Assignment:
Set down exactly the lines below, starting at the one that contains "(s.cp.toNat % 8 = 0 ∧ s.cp.toNat" and ending at the one that contains "8)) = .error e ∧", with both of those lines included and nothing else.

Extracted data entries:
-- ==== Sys2Proof/Machine/Core.lean ====
section
/-! DEFINITION. The machine as the host runs it. -/

def Sys2Proof.core : Host.Core := { State := Sys2Proof.Machine.State, Fault := Sys2Proof.Machine.Fault, Refusal := Sys2Proof.Machine.Refusal, step := Sys2Proof.Machine.step, reset := Sys2Proof.Machine.State.reset }
end

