-- ==== Sys2Proof/Certificates/Slice0/Obligations.lean ====
section
/-! DEFINITION. The statements for the provers, each from a rule of the spec. -/

open Sys2Proof Sys2Proof.Machine

/-! Encoding (30_encoding.md). -/

/-- Every well-formed command is what its own word decodes to, and what its own eight bytes decode to whatever follows
them. -/
def Obligations.DecodeInvertsEncode : Prop :=
  ∀ i : Instr, i.wellFormed = true →
    decodeWord (encode i) = .ok i ∧ ∀ rest, decodeBytes (encodeBytes i ++ rest) = .ok (i, rest)

/-- A word that decodes is the encoding of the well-formed command it decodes to; the words that decode are those that
match a row of the opcode table (with BN.LDK's selector 0 or 1); and no word matches two rows. -/
def Obligations.DecodedWordsAreTheTablesRows : Prop :=
  ∀ w : CmdWord,
    (∀ i, decodeWord w = .ok i → encode i = w ∧ i.wellFormed = true) ∧
    ((∃ i, decodeWord w = .ok i) ↔
      ∃ row ∈ matchMaskTable, w &&& row.mask = row.pattern ∧ (row.mnemonic = "BN.LDK" → w.toNat / 2 ^ 32 ≤ 1)) ∧
    ∀ r1 ∈ matchMaskTable, ∀ r2 ∈ matchMaskTable,
      w &&& r1.mask = r1.pattern → w &&& r2.mask = r2.pattern → r1 = r2

/-- R114, R117 and R118: a fetched word with an opcode outside the map, with a bit that its opcode's row fixes at another
value, or a BN.LDK with a selector above 1, raises ILLEGAL with the word's low half, and nothing else happens. -/
def Obligations.IllegalWordsFault : Prop :=
  ∀ (s : State) (w : CmdWord), s.hostTurns = [] → s.busy = true → s.cp.toNat % 8 = 0 →
    s.cp.toNat + 8 ≤ s.cfg.memSize → (∀ k, k < 8 → (s.byteAt (s.cp.toNat + k)).toNat = w.toNat / 256 ^ k % 256) →
    (let op := w.toNat % 256
     op = 0x00 ∨ (0x09 ≤ op ∧ op ≤ 0x0F) ∨ (0x14 ≤ op ∧ op ≤ 0x1F) ∨ (0x2C ≤ op ∧ op ≤ 0x2F) ∨
       (0x33 ≤ op ∧ op ≤ 0x3F) ∨ 0x42 ≤ op ∨
       (∃ row ∈ matchMaskTable, row.pattern.toNat = op ∧ w &&& row.mask ≠ row.pattern) ∨
       (op = 0x22 ∧ 2 ≤ w.toNat / 2 ^ 32)) →
    ∃ t, step s = .next t ∧ onlyFault 3 (w.setWidth 32) s t

/-- Command words of the spec's own programs, one of each unit, decode to the commands they stand for. -/
def Obligations.KnownCommandWordsDecode : Prop :=
  decodeWord 0x0000100000000103 = .ok (.li 1 0x1000) ∧
  decodeWord 0xFFFFFFE800000B05 = .ok (.bnz 11 0xFFFFFFE8) ∧
  decodeWord 0x0000000400008708 = .ok (.stw 7 8 4) ∧
  decodeWord 0x0000000000021313 = .ok (.hHash 3 1 2) ∧
  decodeWord 0x000000000032142B = .ok (.bnModexp 4 1 2 3) ∧
  decodeWord 0x000000000000CA31 = .ok (.bfEnc 10 12) ∧
  decodeWord 0x0000000004321540 = .ok (.lzDec 5 1 2 3 4) ∧
  decodeWord 0x0000000200000122 = .error .badSelector

/-! The step (40_sequencer.md). -/

/-- From R150, R151 and R121: on the sequencer's turn an idle machine's step leaves the state as it was (that there is such
a step is the model's, DEDUCED, log 9); a busy one faults on a misaligned or an out-of-range `cp`, in that order, and else
reads eight bytes little-endian, raises ILLEGAL if they are no command, and executes the command they are. -/
def Obligations.SequencerStepFetchesDecodesExecutes : Prop :=
  ∀ s : State, s.hostTurns = [] →
    (s.busy = false → step s = .next s) ∧
    (s.busy = true →
      (s.cp.toNat % 8 ≠ 0 → ∃ t, step s = .next t ∧ onlyFault 1 s.cp s t) ∧
      (s.cp.toNat % 8 = 0 → s.cfg.memSize < s.cp.toNat + 8 → ∃ t, step s = .next t ∧ onlyFault 2 s.cp s t) ∧
      (s.cp.toNat % 8 = 0 → s.cp.toNat + 8 ≤ s.cfg.memSize → ∀ w : CmdWord,
        w.toNat = ∑ k ∈ Finset.range 8, (s.byteAt (s.cp.toNat + k)).toNat * 256 ^ k →
        (∀ i, decodeWord w = .ok i → step s = exec i s) ∧
        (∀ e, decodeWord w = .error e → ∃ t, step s = .next t ∧ onlyFault 3 (w.setWidth 32) s t)))

/-- A step runs the decoded command: when it is the sequencer's turn on a busy machine and the eight bytes at an aligned
`cp` inside memory decode to `i`, the step is `exec i`, of the state itself or, where the host gave the turn, of the
state with that turn taken. -/
def Obligations.StepRunsTheDecodedCommand : Prop :=
  ∀ (s : State) (i : Instr), s.busy = true → s.cp.toNat % 8 = 0 → s.cp.toNat + 8 ≤ s.cfg.memSize →
    decodeBytes (s.memRead s.cp.toNat 8) = .ok (i, []) →
    (s.hostTurns = [] → step s = exec i s) ∧
    (∀ rest, s.hostTurns = .letRun :: rest → step s = exec i { s with hostTurns := rest })

/-! The sequencer commands (40_sequencer.md). Each statement gives the encoding, the result with everything it leaves
unchanged, and the faults in their order. -/

/-- R152. -/
def Obligations.HaltEndsTheRun : Prop :=
  (encode .halt).toNat = cmdNumber 0x01 0 0 0 0 0 0 ∧
  ∀ s : State, ∃ t, exec .halt s = .next t ∧
    t.cp = s.cp + 8 ∧ t.busy = false ∧ t.done = true ∧ t.faulted = s.faulted ∧ t.hostErr = s.hostErr ∧
    keepsX s t ∧ keepsB s t ∧ keepsMem s t ∧ keepsHash s t ∧ keepsCipher s t ∧ keepsRecord s t ∧ keepsHost s t

/-- R153: NOP only advances `cp`; a fetched word with NOP's opcode and any other bit set raises ILLEGAL with the word's low
half, as its corner case `0x102` does. -/
def Obligations.NopOnlyAdvances : Prop :=
  (encode .nop).toNat = cmdNumber 0x02 0 0 0 0 0 0 ∧ (∃ e, decodeWord 0x0000000000000102 = .error e) ∧
  (∀ s : State, ∃ t, exec .nop s = .next t ∧ onlyCp (s.cp + 8) s t) ∧
  ∀ (s : State) (w : CmdWord), s.hostTurns = [] → s.busy = true → s.cp.toNat % 8 = 0 →
    s.cp.toNat + 8 ≤ s.cfg.memSize → (∀ k, k < 8 → (s.byteAt (s.cp.toNat + k)).toNat = w.toNat / 256 ^ k % 256) →
    w.toNat % 256 = 0x02 → w ≠ 0x02 → ∃ t, step s = .next t ∧ onlyFault 3 (w.setWidth 32) s t

/-- R154. -/
def Obligations.LiLoadsItsImmediate : Prop :=
  ∀ (a : XReg) (imm : Word),
    (encode (.li a imm)).toNat = cmdNumber 0x03 a 0 0 0 0 imm.toNat ∧
    ∀ s : State, ∃ t, exec (.li a imm) s = .next t ∧ onlyX a imm s t

/-- R155. -/
def Obligations.BnzBranchesIfNonzero : Prop :=
  ∀ (a : XReg) (imm : Word),
    (encode (.bnz a imm)).toNat = cmdNumber 0x05 a 0 0 0 0 imm.toNat ∧
    ∀ s : State,
      (s.getX a ≠ 0 → ∃ t, exec (.bnz a imm) s = .next t ∧
        onlyCp (BitVec.ofNat 32 (s.cp.toNat + imm.toNat)) s t) ∧
      (s.getX a = 0 → ∃ t, exec (.bnz a imm) s = .next t ∧ onlyCp (s.cp + 8) s t)

/-- From R156's encoding and pseudocode, `cp <- cp +32 imm`. What the next fetch makes of a bad target is not said here:
`Obligations.SequencerStepFetchesDecodesExecutes` states the fetch. -/
def Obligations.JmpJumpsRelative : Prop :=
  ∀ imm : Word,
    (encode (.jmp imm)).toNat = cmdNumber 0x06 0 0 0 0 0 imm.toNat ∧
    ∀ s : State, ∃ t, exec (.jmp imm) s = .next t ∧ onlyCp (BitVec.ofNat 32 (s.cp.toNat + imm.toNat)) s t

/-- R157. -/
def Obligations.AddiAddsAndWraps : Prop :=
  ∀ (a b : XReg) (imm : Word),
    (encode (.addi a b imm)).toNat = cmdNumber 0x04 a b 0 0 0 imm.toNat ∧
    ∀ s : State, ∃ t, exec (.addi a b imm) s = .next t ∧
      onlyX a (BitVec.ofNat 32 ((s.getX b).toNat + imm.toNat)) s t

/-- R158. -/
def Obligations.LdwLoadsLittleEndian : Prop :=
  ∀ (a b : XReg) (imm : Word),
    (encode (.ldw a b imm)).toNat = cmdNumber 0x07 a b 0 0 0 imm.toNat ∧
    ∀ s : State,
      let ea := s.effectiveAddress b imm
      ea.toNat = ((s.getX b).toNat + imm.toNat) % 2 ^ 32 ∧
      (ea.toNat + 4 ≤ s.cfg.memSize → ∃ t, exec (.ldw a b imm) s = .next t ∧
        onlyX a (BitVec.ofNat 32 (∑ k ∈ Finset.range 4, (s.byteAt (ea.toNat + k)).toNat * 256 ^ k)) s t) ∧
      (s.cfg.memSize < ea.toNat + 4 → ∃ t, exec (.ldw a b imm) s = .next t ∧ onlyFault 4 ea s t)

/-- R159. -/
def Obligations.StwStoresLittleEndian : Prop :=
  ∀ (a b : XReg) (imm : Word),
    (encode (.stw a b imm)).toNat = cmdNumber 0x08 a b 0 0 0 imm.toNat ∧
    ∀ s : State,
      let ea := s.effectiveAddress b imm
      ea.toNat = ((s.getX b).toNat + imm.toNat) % 2 ^ 32 ∧
      (ea.toNat + 4 ≤ s.cfg.memSize → ∃ t, exec (.stw a b imm) s = .next t ∧
        onlyMem ea.toNat [(s.getX a).extractLsb' 0 8, (s.getX a).extractLsb' 8 8, (s.getX a).extractLsb' 16 8,
          (s.getX a).extractLsb' 24 8] s t) ∧
      (s.cfg.memSize < ea.toNat + 4 → ∃ t, exec (.stw a b imm) s = .next t ∧ onlyFault 4 ea s t)

/-! The hash unit (41_hash.md). -/

/-- R204. -/
def Obligations.HInitStartsAStream : Prop :=
  (encode .hInit).toNat = cmdNumber 0x10 0 0 0 0 0 0 ∧
  ∀ s : State, ∃ t, exec .hInit s = .next t ∧ onlyHash 0 [] s t

/-- R205. -/
def Obligations.HFeedAbsorbsMemory : Prop :=
  ∀ a b : XReg,
    (encode (.hFeed a b)).toNat = cmdNumber 0x11 a b 0 0 0 0 ∧
    ∀ s : State,
      (s.natX a + s.natX b ≤ s.cfg.memSize → ∃ t, exec (.hFeed a b) s = .next t ∧
        let st := (List.range (s.natX b)).foldl (fun st k => hashAbsorb st (s.byteAt (s.natX a + k))) (s.hacc, s.hpend)
        onlyHash st.1 st.2 s t) ∧
      (s.cfg.memSize < s.natX a + s.natX b → ∃ t, exec (.hFeed a b) s = .next t ∧ onlyFault 4 (s.getX a) s t)

/-- R206 and R203: the finishing value of the stream, which stays as it is. -/
def Obligations.HFinalReadsTheStream : Prop :=
  ∀ a : XReg,
    (encode (.hFinal a)).toNat = cmdNumber 0x12 a 0 0 0 0 0 ∧
    ∀ s : State, ∃ t, exec (.hFinal a) s = .next t ∧
      onlyX a (if s.hpend = [] then s.hacc
        else s.hacc.rotateLeft 1 +
          BitVec.ofNat 32 (∑ k ∈ Finset.range s.hpend.length, (s.hpend.getD k 0).toNat * 256 ^ k)) s t

/-- R207. -/
def Obligations.HHashHashesMemory : Prop :=
  ∀ a b c : XReg,
    (encode (.hHash a b c)).toNat = cmdNumber 0x13 a b c 0 0 0 ∧
    ∀ s : State,
      (s.natX b + s.natX c ≤ s.cfg.memSize → ∃ t, exec (.hHash a b c) s = .next t ∧
        onlyX a (hashBytes ((List.range (s.natX c)).map fun k => s.byteAt (s.natX b + k))) s t) ∧
      (s.cfg.memSize < s.natX b + s.natX c → ∃ t, exec (.hHash a b c) s = .next t ∧ onlyFault 4 (s.getX b) s t)

/-! The big-integer unit (42_bignum.md). -/

/-- R232. -/
def Obligations.BnLdLoadsBigEndian : Prop :=
  ∀ (a : BReg) (b c : XReg),
    (encode (.bnLd a b c)).toNat = cmdNumber 0x20 a b c 0 0 0 ∧
    ∀ s : State,
      let n := s.natX c
      let v := ∑ k ∈ Finset.range n, (s.byteAt (s.natX b + k)).toNat * 256 ^ (n - 1 - k)
      (s.cfg.memSize < s.natX b + n → ∃ t, exec (.bnLd a b c) s = .next t ∧ onlyFault 4 (s.getX b) s t) ∧
      (s.natX b + n ≤ s.cfg.memSize → v < 2 ^ (32 * s.cfg.bnLimbs) →
        ∃ t, exec (.bnLd a b c) s = .next t ∧ onlyB a v s t) ∧
      (s.natX b + n ≤ s.cfg.memSize → 2 ^ (32 * s.cfg.bnLimbs) ≤ v →
        ∃ t, exec (.bnLd a b c) s = .next t ∧ onlyFault 5 0 s t)

/-- R235. -/
def Obligations.BnLdiLoadsASmallInteger : Prop :=
  ∀ (a : BReg) (imm : Word),
    (encode (.bnLdi a imm)).toNat = cmdNumber 0x21 a 0 0 0 0 imm.toNat ∧
    ∀ s : State, (20 ≤ s.cfg.bnLimbs → imm.toNat < 2 ^ (32 * s.cfg.bnLimbs)) ∧
      ∃ t, exec (.bnLdi a imm) s = .next t ∧ onlyB a imm.toNat s t
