-- ==== Sys2Proof/Laws/Step.lean ====
section
/-! SUPPORT. Fetching, and the placing of one command where the next step fetches it. -/

namespace Sys2Proof.Machine

/-- What a fetch gives: the two address faults in their order, ILLEGAL, or a command (40_sequencer.md R151). -/
theorem State.fetchInstr_cases (s : State) :
    (s.cp.toNat % 8 ≠ 0 ∧ s.fetchInstr = .error (.fetchMisaligned, s.cp)) ∨
    (s.cp.toNat % 8 = 0 ∧ s.cfg.memSize < s.cp.toNat + 8 ∧ s.fetchInstr = .error (.fetchRange, s.cp)) ∨
    (s.cp.toNat % 8 = 0 ∧ s.cp.toNat + 8 ≤ s.cfg.memSize ∧
      ((∃ i, decodeWord (wordOfBytes (s.memRead s.cp.toNat 8)) = .ok i ∧ s.fetchInstr = .ok i) ∨
        ∃ e, decodeWord (wordOfBytes (s.memRead s.cp.toNat 8)) = .error e ∧
          s.fetchInstr = .error (.illegal, (wordOfBytes (s.memRead s.cp.toNat 8)).extractLsb' 0 32))) := by
  unfold State.fetchInstr
  by_cases h1 : s.cp.toNat % 8 = 0
  · by_cases h2 : s.cp.toNat + 8 ≤ s.cfg.memSize
    · refine .inr (.inr ⟨h1, h2, ?_⟩)
      simp only [h1, ne_eq, not_true_eq_false, if_false, State.inRange_of_le h2, Bool.not_true, Bool.false_eq_true]
      rw [decodeBytes_of_eight _ (by simp [State.memRead])]
      cases decodeWord (wordOfBytes (s.memRead s.cp.toNat 8)) with
      | ok i => exact .inl ⟨i, rfl, rfl⟩
      | error e => exact .inr ⟨e, rfl, rfl⟩
    · exact .inr (.inl ⟨h1, by omega, by simp [h1, State.inRange_of_lt (Nat.not_le.1 h2)]⟩)
  · exact .inl ⟨h1, by simp [h1]⟩

/-- A placed command is fetched at an aligned address inside memory. -/
theorem State.launchWith_cp (s : State) (bs : List Byte) (hc : s.cfg.valid = true) :
    (s.launchWith bs).cp.toNat % 8 = 0 ∧ (s.launchWith bs).cp.toNat + 8 ≤ s.cfg.memSize := by
  have hcp : (s.launchWith bs).cp = if s.fetchable then s.cp else 0 := rfl
  rw [hcp]
  by_cases h : s.fetchable = true
  · rw [if_pos h]
    simpa [State.fetchable, State.inRange] using h
  · rw [if_neg h]
    simp only [Config.valid, Bool.and_eq_true, decide_eq_true_eq] at hc
    simp
    omega

/-- The next step after placing a word that decodes runs exactly the command it decodes to. -/
theorem step_withFetchWord (s : State) (w : CmdWord) (i : Instr) (hc : s.cfg.valid = true)
    (hd : decodeWord w = .ok i) :
    step (s.withFetchWord 64 w.toNat) = exec i (s.withFetchWord 64 w.toNat) := by
  have hw : w.toNat % 2 ^ 64 = w.toNat := Nat.mod_eq_of_lt w.isLt
  have hcp := s.launchWith_cp (leBytes w.toNat 8) hc
  have hmem : (s.withFetchWord 64 w.toNat).memRead (s.withFetchWord 64 w.toNat).cp.toNat 8 = leBytes w.toNat 8 := by
    rw [State.withFetchWord, hw]
    have := Memory.readBytes_writeBytes s.mem (s.launchWith (leBytes w.toNat 8)).cp.toNat (leBytes w.toNat 8)
    rwa [length_leBytes] at this
  have hword : wordOfBytes (leBytes w.toNat 8) = w := by
    have := wordOfBytes_leBytes w []
    rwa [List.append_nil] at this
  have hcp' : (s.withFetchWord 64 w.toNat).cp = (s.launchWith (leBytes w.toNat 8)).cp := by
    rw [State.withFetchWord, hw]
  have hf : (s.withFetchWord 64 w.toNat).fetchInstr = .ok i := by
    rcases (s.withFetchWord 64 w.toNat).fetchInstr_cases with ⟨h, -⟩ | ⟨-, h, -⟩ | ⟨-, -, ⟨j, hj, h⟩ | ⟨e, he, -⟩⟩
    · rw [hcp'] at h; exact absurd hcp.1 h
    · rw [hcp'] at h; exact absurd hcp.2 (Nat.not_le.2 h)
    · rw [hmem, hword, hd] at hj
      cases hj
      exact h
    · rw [hmem, hword, hd] at he
      cases he
  rcases sequencerStep_cases (s.withFetchWord 64 w.toNat) with ⟨h, -⟩ | ⟨-, j, hj, h⟩ | ⟨-, c, info, hj, -⟩
  · cases h
  · rw [hf] at hj
    cases hj
    exact h
  · rw [hf] at hj
    cases hj

end Sys2Proof.Machine
end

Written response:
    (s.cp.toNat % 8 = 0 ∧ s.cp.toNat + 8 ≤ s.cfg.memSize ∧
      ((∃ i, decodeWord (wordOfBytes (s.memRead s.cp.toNat 8)) = .ok i ∧ s.fetchInstr = .ok i) ∨
        ∃ e, decodeWord (wordOfBytes (s.memRead s.cp.toNat 8)) = .error e ∧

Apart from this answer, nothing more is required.